@[simp] theorem tile_setPort (n : Nat) (x : Port) (i : Nat) : (s.setPort n x).tile i = s.tile i := rfl
@[simp] theorem sched_setPort (n : Nat) (x : Port) (i : Nat) : (s.setPort n x).sched i = s.sched i := rfl
@[simp] theorem meter_setPort (n : Nat) (x : Port) (i : Nat) : (s.setPort n x).meter i = s.meter i := rfl
@[simp] theorem conn_setPort (n : Nat) (x : Port) (i : Nat) : (s.setPort n x).conn i = s.conn i := rfl
@[simp] theorem part_setPort (n : Nat) (x : Port) (i : Nat) : (s.setPort n x).part i = s.part i := rfl
@[simp] theorem group_setPort (n : Nat) (x : Port) (i : Nat) : (s.setPort n x).group i = s.group i := rfl
@[simp] theorem dev_setPort (n : Nat) (x : Port) (i : Nat) : (s.setPort n x).dev i = s.dev i := rfl
@[simp] theorem window_setPort (n : Nat) (x : Port) (i : Nat) : (s.setPort n x).window i = s.window i := rfl
@[simp] theorem coll_setPort (n : Nat) (x : Port) (i : Nat) : (s.setPort n x).coll i = s.coll i := rfl
@[simp] theorem pkeys_setPort (n : Nat) (x : Port) (i : Nat) : (s.setPort n x).pkeys i = s.pkeys i := rfl
@[simp] theorem queue_setPort (n : Nat) (x : Port) (i j : Nat) : (s.setPort n x).queue i j = s.queue i j := rfl
@[simp] theorem link_setPort (n : Nat) (x : Port) (i : Nat) (e : Dir) : (s.setPort n x).link i e = s.link i e := rfl
@[simp] theorem wave_setPort (n : Nat) (x : Port) (i j : Nat) : (s.setPort n x).wave i j = s.wave i j := rfl
@[simp] theorem ptest_setPort (n : Nat) (x : Port) (i j : Nat) : (s.setPort n x).ptest i j = s.ptest i j := rfl
@[simp] theorem kvtDie_setPort (n : Nat) (x : Port) (e : Bool) : (s.setPort n x).kvtDie e = s.kvtDie e := rfl
@[simp] theorem mb_setPort (n : Nat) (x : Port) (e : Chan) (i : Bool) : (s.setPort n x).mb e i = s.mb e i := rfl
@[simp] theorem reg_setPort (n : Nat) (x : Port) (i j l : Nat) : (s.setPort n x).reg i j l = s.reg i j l := rfl
@[simp] theorem fld_setPort (n : Nat) (x : Port) (i j l z y : Nat) : (s.setPort n x).fld i j l z y = s.fld i j l z y := rfl
@[simp] theorem cnt_setPort (n : Nat) (x : Port) (i j l : Nat) : (s.setPort n x).cnt i j l = s.cnt i j l := rfl

@[simp] theorem tile_setSched (n : Nat) (x : Sched) (i : Nat) : (s.setSched n x).tile i = s.tile i := rfl
@[simp] theorem port_setSched (n : Nat) (x : Sched) (i : Nat) : (s.setSched n x).port i = s.port i := rfl
@[simp] theorem meter_setSched (n : Nat) (x : Sched) (i : Nat) : (s.setSched n x).meter i = s.meter i := rfl
@[simp] theorem conn_setSched (n : Nat) (x : Sched) (i : Nat) : (s.setSched n x).conn i = s.conn i := rfl
@[simp] theorem part_setSched (n : Nat) (x : Sched) (i : Nat) : (s.setSched n x).part i = s.part i := rfl
@[simp] theorem group_setSched (n : Nat) (x : Sched) (i : Nat) : (s.setSched n x).group i = s.group i := rfl
@[simp] theorem dev_setSched (n : Nat) (x : Sched) (i : Nat) : (s.setSched n x).dev i = s.dev i := rfl
@[simp] theorem window_setSched (n : Nat) (x : Sched) (i : Nat) : (s.setSched n x).window i = s.window i := rfl
@[simp] theorem coll_setSched (n : Nat) (x : Sched) (i : Nat) : (s.setSched n x).coll i = s.coll i := rfl
@[simp] theorem pkeys_setSched (n : Nat) (x : Sched) (i : Nat) : (s.setSched n x).pkeys i = s.pkeys i := rfl
@[simp] theorem queue_setSched (n : Nat) (x : Sched) (i j : Nat) : (s.setSched n x).queue i j = s.queue i j := rfl
@[simp] theorem link_setSched (n : Nat) (x : Sched) (i : Nat) (e : Dir) : (s.setSched n x).link i e = s.link i e := rfl
@[simp] theorem wave_setSched (n : Nat) (x : Sched) (i j : Nat) : (s.setSched n x).wave i j = s.wave i j := rfl
@[simp] theorem ptest_setSched (n : Nat) (x : Sched) (i j : Nat) : (s.setSched n x).ptest i j = s.ptest i j := rfl
@[simp] theorem kvtDie_setSched (n : Nat) (x : Sched) (e : Bool) : (s.setSched n x).kvtDie e = s.kvtDie e := rfl
@[simp] theorem mb_setSched (n : Nat) (x : Sched) (e : Chan) (i : Bool) : (s.setSched n x).mb e i = s.mb e i := rfl
@[simp] theorem reg_setSched (n : Nat) (x : Sched) (i j l : Nat) : (s.setSched n x).reg i j l = s.reg i j l := rfl
@[simp] theorem fld_setSched (n : Nat) (x : Sched) (i j l z y : Nat) : (s.setSched n x).fld i j l z y = s.fld i j l z y := rfl
@[simp] theorem cnt_setSched (n : Nat) (x : Sched) (i j l : Nat) : (s.setSched n x).cnt i j l = s.cnt i j l := rfl
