/-- A launch table of tile 40: entry bundle 77, Exact mode, a seed. -/
def tableT : List Byte := leBytes 2 40 ++ leBytes 2 77 ++ [0] ++ leBytes 3 0 ++ leBytes 8 0x1122334455667788
/-- Tile 40 idle and measured, held by partition 3, with a launch of group 4 held until its hash is taken. -/
def launchS : State :=
  let s := (mapS.setReg bTILE 40 0x048 0x80000003).setTile 40 { ({} : Tile) with run := .idle, measured := some 5 }
  let s := s.setReg bPART 3 0x050 (BitVec.ofNat 32 (2 + 5 * 2 ^ 16))
  s.setPart 3 { s.part 3 with launch := some (6, 17, 4, tableT) }
theorem witness_TileLaunchesAndGridLoads_measured : (launchS.part 3).launch = some (6, 17, 4, tableT) ∧
    launchS.launchOk 3 4 (launchRows tableT) = true ∧ launchS.queuesIdle = true ∧ launchRows tableT ≠ [] ∧
    ∀ x, x ∈ launchRows tableT → (launchS.tile x.1).clearing = false ∧ launchS.testing x.1 = false := by decide +kernel
theorem witness_TileLaunchesAndGridLoads_launch :
    let s := ((launchS.setPart 3 { launchS.part 3 with launch := none }).setQueue 3 6 (queueS.queue 3 6))
    let s := keyed (keyed { s with mem := writeBytes s.mem 0x5000 tableT } 0x5000 64) 0x9000 64
    let d : Desc := { ({} : Desc) with len := 16, lva := 0x5000, imm := 4, lap := 1 }
    let r := (s.taken 3 6 0x35 d).vget false 3 accR 0x5000 16 []
    s.readyFor 3 6 0x35 d = true ∧ s.tallyOk 3 d.tally = true ∧ ((s.taken 3 6 0x35 d).part 3).launch = none ∧
      r.1.launchOk 3 4 (launchRows tableT) = true ∧ r.1.queuesTaken 3 6 = true ∧ r.1.launchReady (launchRows tableT) = true ∧
      ∀ x, x ∈ launchRows tableT → r.1.testing x.1 = false := by
  decide +kernel
/-- An image of one link of group 4, from tile 40 east. -/
def imageT : List Byte :=
  leBytes 4 1 ++ leBytes 2 4 ++ [0, 0] ++ leBytes 4 1 ++ leBytes 4 0 ++ List.replicate 16 255 ++
    (leBytes 2 40 ++ [1, 0, 0, 0, 0, 0] ++ List.replicate 128 0)
theorem witness_TileLaunchesAndGridLoads_grid :
    let s := (launchS.setReg bTILE 41 0x048 0x80000003)
    let l := (unitsOf 136 imageT.length (imageT.drop 32)).map parseLink
    s.takes mgr = true ∧ imageT.length = 168 ∧ field imageT 0 4 = 1 ∧ s.imageBad 3 4 false (field imageT 8 4) 168 l = false ∧
      s.groupQuiet 4 = true ∧ q.groupQuiet 2 = false ∧ s.locked bGRID 0 = false ∧ s.imageBad 3 4 false (field imageT 8 4) 100 l = true ∧
      ∀ r, r ∈ l → (s.link r.tile r.out).owned = false := by decide +kernel
theorem witness_CopiesAndFarLoadsArrive_far :
    let s := (keyed mapS 0x5000 256 |>.setReg bTILE 40 0x048 0x80000003).setTile 40 { ({} : Tile) with run := .running, far := [(7, 0x5000, 0)] }
    (s.tile 40).far = [(7, 0x5000, 0)] ∧ (s.tile 40).waitFor ≠ some .far ∧
      (match (s.vget false 3 accR 0x5000 256 []).2 with | .ok bs hs => bs.length == 256 && hs.all (fun r => inDram r.pa) | _ => false) = true := by
  decide +kernel
theorem witness_CopiesAndFarLoadsArrive_farFault :
    (match (mapS.vget false 3 accR (2 ^ 40) 256 []).2 with | .ok _ _ => false | _ => true) = true := by decide +kernel
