-- ==== Sys2Proof/Machine/Page.lean ====
section
/-!
DEFINITION. Pages and translation stations (chapter 9): the walk, the leaf checks of R238, the A and D bits.
-/
namespace Sys2Proof.Machine

/-- A detail code (R107). -/
abbrev Detail := BitVec 16

def dNone : Detail := 0x0000
def dPageInvalid : Detail := 0x0001
def dPagePermission : Detail := 0x0002
def dApertureReserved : Detail := 0x0003
def dRemoteAtomicDenied : Detail := 0x0004
def dAtomicAperture : Detail := 0x0005
def dMemoryUncorrectable : Detail := 0x0006
def dGroupMemberError : Detail := 0x0007
def dLostPeer : Detail := 0x0008
def dHostLink : Detail := 0x0009
def dStaleCounter : Detail := 0x000A
def dArrayUncorrectable : Detail := 0x000B
def dRegisterUncorrectable : Detail := 0x000C
def dContextFormat : Detail := 0x000D
def dContextRead : Detail := 0x000E

/-! ## Leaf fields (R234) -/

def leafV (e : Word) : Bool := bit e 0
def leafR (e : Word) : Bool := bit e 1
def leafW (e : Word) : Bool := bit e 2
def leafX (e : Word) : Bool := bit e 3
def leafA (e : Word) : Bool := bit e 4
def leafD (e : Word) : Bool := bit e 5
def leafOrd (e : Word) : Bool := bit e 6
def leafRap (e : Word) : Bool := bit e 7
def leafAperture (e : Word) : Nat := field e 8 2
def leafNrb (e : Word) : Bool := bit e 10
def leafG (e : Word) : Bool := bit e 11
def leafPage (e : Word) : Nat := field e 12 45

/-- Whether a fabric physical address names the HBM of the package whose station asks (R237). -/
def isHbmOf (pkg fpa : Nat) : Bool := decide (fpa / 2 ^ 45 = pkg) && decide (fpa % 2 ^ 45 < hbmBytes)

/-- VPN[n] of an address (R233). -/
def vpnAt (va : Nat) (level : Nat) : Nat := va / 2 ^ (12 + 9 * level) % 512

/-- The virtual page number of a page at a level. -/
def pageNumber (va level : Nat) : Nat := va / 2 ^ (12 + 9 * level)

/-- What a walk finds. -/
inductive WalkResult where
  | leaf (level : Nat) (entryKey : Nat) (e : Word)
  | failed (d : Detail)
  deriving DecidableEq, Repr

/-- Whether a leaf found at a level is well formed (R234). -/
def leafWellFormed (pkg level : Nat) (e : Word) : Bool :=
  decide (field e 57 7 = 0) && !(leafW e && !leafR e) && decide (level < 4)
    && decide (leafPage e % 2 ^ (9 * level) = 0)
    && (leafAperture e != 0 || isHbmOf pkg (leafPage e * 4096))

/-- The walk from a table at an offset of the HBM of the station's package (R233, R234, R236). -/
def walkFrom (s : State) (pkg va : Nat) : List Nat → Nat → WalkResult
  | [], _ => .failed dPageInvalid
  | level :: rest, table =>
    let key := hbmKey s pkg (table + 8 * vpnAt va level)
    if poisoned s key 8 then .failed dMemoryUncorrectable
    else
      let e := readWordKey s key
      if !leafV e then .failed dPageInvalid
      else if leafR e || leafW e || leafX e then
        if leafWellFormed pkg level e then .leaf level key e else .failed dPageInvalid
      else if field e 57 7 = 0 ∧ isHbmOf pkg (leafPage e * 4096) then
        walkFrom s pkg va rest (leafPage e * 4096 % 2 ^ 45)
      else .failed dPageInvalid

/-- The package of a station: this package's stations are 0 to 31, those of package p follow from 32 × (p + 1). -/
def stationPkg (s : State) (station : Nat) : Nat := if station < 32 then s.ras.pkg.toNat else station / 32 - 1

/-- The place of a PID's root in the process root tables of the packages. -/
def rootIndex (station : Nat) (pid : Pid) : Nat := station / 32 * 65536 + pid.toNat

/-- The walk of a PID's tables (R233, R240). -/
def walk (s : State) (station : Nat) (pid : Pid) (va : Word) : WalkResult :=
  match Tab.find? s.stn.roots (rootIndex station pid) with
  | none => .failed dPageInvalid
  | some root => walkFrom s (stationPkg s station) va.toNat [4, 3, 2, 1, 0] root

/-- A translated location: its key, the leaf, and the package of its home. -/
structure Xlat where
  key : Nat
  leaf : Word
  aperture : Nat
  pkg : Nat
  deriving DecidableEq, Repr

/-- The fabric physical address of an address under a leaf (R237). -/
def fpaOf (level : Nat) (e : Word) (va : Nat) : Nat :=
  leafPage e * 4096 + va % 2 ^ (12 + 9 * level)

/-- The FPA rule of R237. -/
def fpaOk (pkg aperture fpa : Nat) : Bool :=
  if aperture = 0 then isHbmOf pkg fpa
  else if aperture = 1 then decide (fpa / 2 ^ 45 ≠ pkg)
  else decide (fpa / 2 ^ 45 = 0)

/-- Where an FPA lies. -/
def keyOfFpa (s : State) (aperture fpa : Nat) : Nat :=
  if aperture = 2 then hostKey (fpa % 2 ^ 45) else hbmKey s (fpa / 2 ^ 45) (fpa % 2 ^ 45)

/-- The checks of R238 on a well-formed leaf. For a fetch, PAGE_INVALID stands for cause 12 and any other detail for
cause 1 (R238, R239). -/
def checkLeaf (s : State) (station : Nat) (kind : AccessKind) (level : Nat) (e : Word) (va : Word) : Except Detail Xlat :=
  let pkg := stationPkg s station
  let ap := leafAperture e
  let fpa := fpaOf level e va.toNat
  if ap = 3 then .error dApertureReserved
  else if !fpaOk pkg ap fpa then .error dPageInvalid
  else
    let ok : Except Detail Xlat :=
      .ok { key := keyOfFpa s ap fpa, leaf := e, aperture := ap
            pkg := if ap = 1 then fpa / 2 ^ 45 else pkg }
    match kind with
    | .fetch => if ap ≠ 0 then .error dApertureReserved else if !leafX e then .error dPageInvalid else ok
    | .load => if !leafR e then .error dPagePermission else ok
    | .store => if !leafW e then .error dPagePermission else ok
    | .atomic =>
      if !leafR e || !leafW e then .error dPagePermission
      else if ap = 2 then .error dAtomicAperture
      else if ap = 1 && !leafRap e then .error dRemoteAtomicDenied
      else ok

def isWriteKind : AccessKind → Bool
  | .store | .atomic => true
  | .fetch | .load => false

/-- The station that serves a core of the pod (R240). -/
def stationOf (core : Nat) : Nat := core / 4096 * 32 + core % 4096 / 512 * 4 + core / 16 % 32 / 8

def tlbMatches (t : TlbEntry) (station : Nat) (pid : Pid) (va : Word) : Bool :=
  t.station == station && (t.pid == pid || leafG t.leaf) && t.vpn == pageNumber va.toNat t.level

/-- Whether the access needs the station to set A or D first (R235). -/
def needsUpdate (kind : AccessKind) (e : Word) : Bool := !leafA e || (isWriteKind kind && !leafD e)

/-- Whether a cached leaf may serve the access: its A bit, and its D bit for a write, are set in the entry and in
memory (R235: no access is performed through a leaf whose bits are not set in memory). -/
def tlbServes (s : State) (kind : AccessKind) (t : TlbEntry) : Bool :=
  !needsUpdate kind t.leaf && !needsUpdate kind (readWordKey s t.leafKey)

/-- The package that a failure on a well-formed leaf names: the peer for a peer page, otherwise the station's
(R106, assumption 71). -/
def namedPkg (s : State) (station level : Nat) (e va : Word) : BitVec 12 :=
  if leafAperture e = 1 then BitVec.ofNat 12 (fpaOf level e va.toNat / 2 ^ 45) else BitVec.ofNat 12 (stationPkg s station)

/-- The station drops the entries that match an access (R235). -/
def dropEntries (station : Nat) (pid : Pid) (va : Word) (s : State) : State :=
  { s with stn := { s.stn with tlb := s.stn.tlb.filter fun t => !tlbMatches t station pid va } }

/-- The station keeps a leaf that it has walked to, while it has room (R240). -/
def keepEntry (entry : TlbEntry) (s : State) : State :=
  if (s.stn.tlb.filter fun t => t.station == entry.station).length < 4096 then
    { s with stn := { s.stn with tlb := entry :: s.stn.tlb } }
  else s

/-- A detail code with the package that it names. -/
abbrev Denial := Detail × BitVec 12

/-- Translation of one access (R238) with the update of A and D (R235) and the caching of the leaf (R240). An entry that
cannot serve is dropped, and the station walks again. -/
def translate (s : State) (station : Nat) (pid : Pid) (va : Word) (kind : AccessKind) : State × Except Denial Xlat :=
  match s.stn.tlb.find? (fun t => tlbMatches t station pid va && tlbServes s kind t) with
  | some t =>
    (s, (checkLeaf s station kind t.level t.leaf va).mapError fun d => (d, namedPkg s station t.level t.leaf va))
  | none =>
    let s0 := dropEntries station pid va s
    match walk s0 station pid va with
    | .failed d => (s0, .error (d, BitVec.ofNat 12 (stationPkg s0 station)))
    | .leaf level key e =>
      match checkLeaf s0 station kind level e va with
      | .error d => (s0, .error (d, namedPkg s0 station level e va))
      | .ok x =>
        let e' := setBit (if isWriteKind kind then setBit e 5 true else e) 4 true
        let s1 := if needsUpdate kind e then writeWordKey s0 key e' else s0
        let entry : TlbEntry :=
          { station := station, pid := pid, vpn := pageNumber va.toNat level, level := level, leaf := e', leafKey := key }
        (keepEntry entry s1, .ok { x with leaf := e' })

/-- The package whose memory holds a location. -/
def pkgOfKey (s : State) (key : Nat) : BitVec 12 :=
  if peerBase ≤ key then BitVec.ofNat 12 ((key - peerBase) / 2 ^ 45) else s.ras.pkg

/-- The location that an address translates to now, without any effect. -/
def peekKey (s : State) (pid : Pid) (va : Word) (kind : AccessKind) : Option Xlat :=
  match (translate s (stationOf (ownCore s)) pid va kind).2 with
  | .ok x => some x
  | .error _ => none

/-- Whether an address translates to an ORD page now. -/
def peekOrd (s : State) (pid : Pid) (va : Word) (kind : AccessKind) : Bool :=
  match peekKey s pid va kind with
  | some x => leafOrd x.leaf
  | none => false

end Sys2Proof.Machine
end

THE TASK: Look through the entries and find each line that has the string "stations". Copy those lines.

RESPONSE FOR THIS EXERCISE:
DEFINITION. Pages and translation stations (chapter 9): the walk, the leaf checks of R238, the A and D bits.
/-- The package of a station: this package's stations are 0 to 31, those of package p follow from 32 × (p + 1). -/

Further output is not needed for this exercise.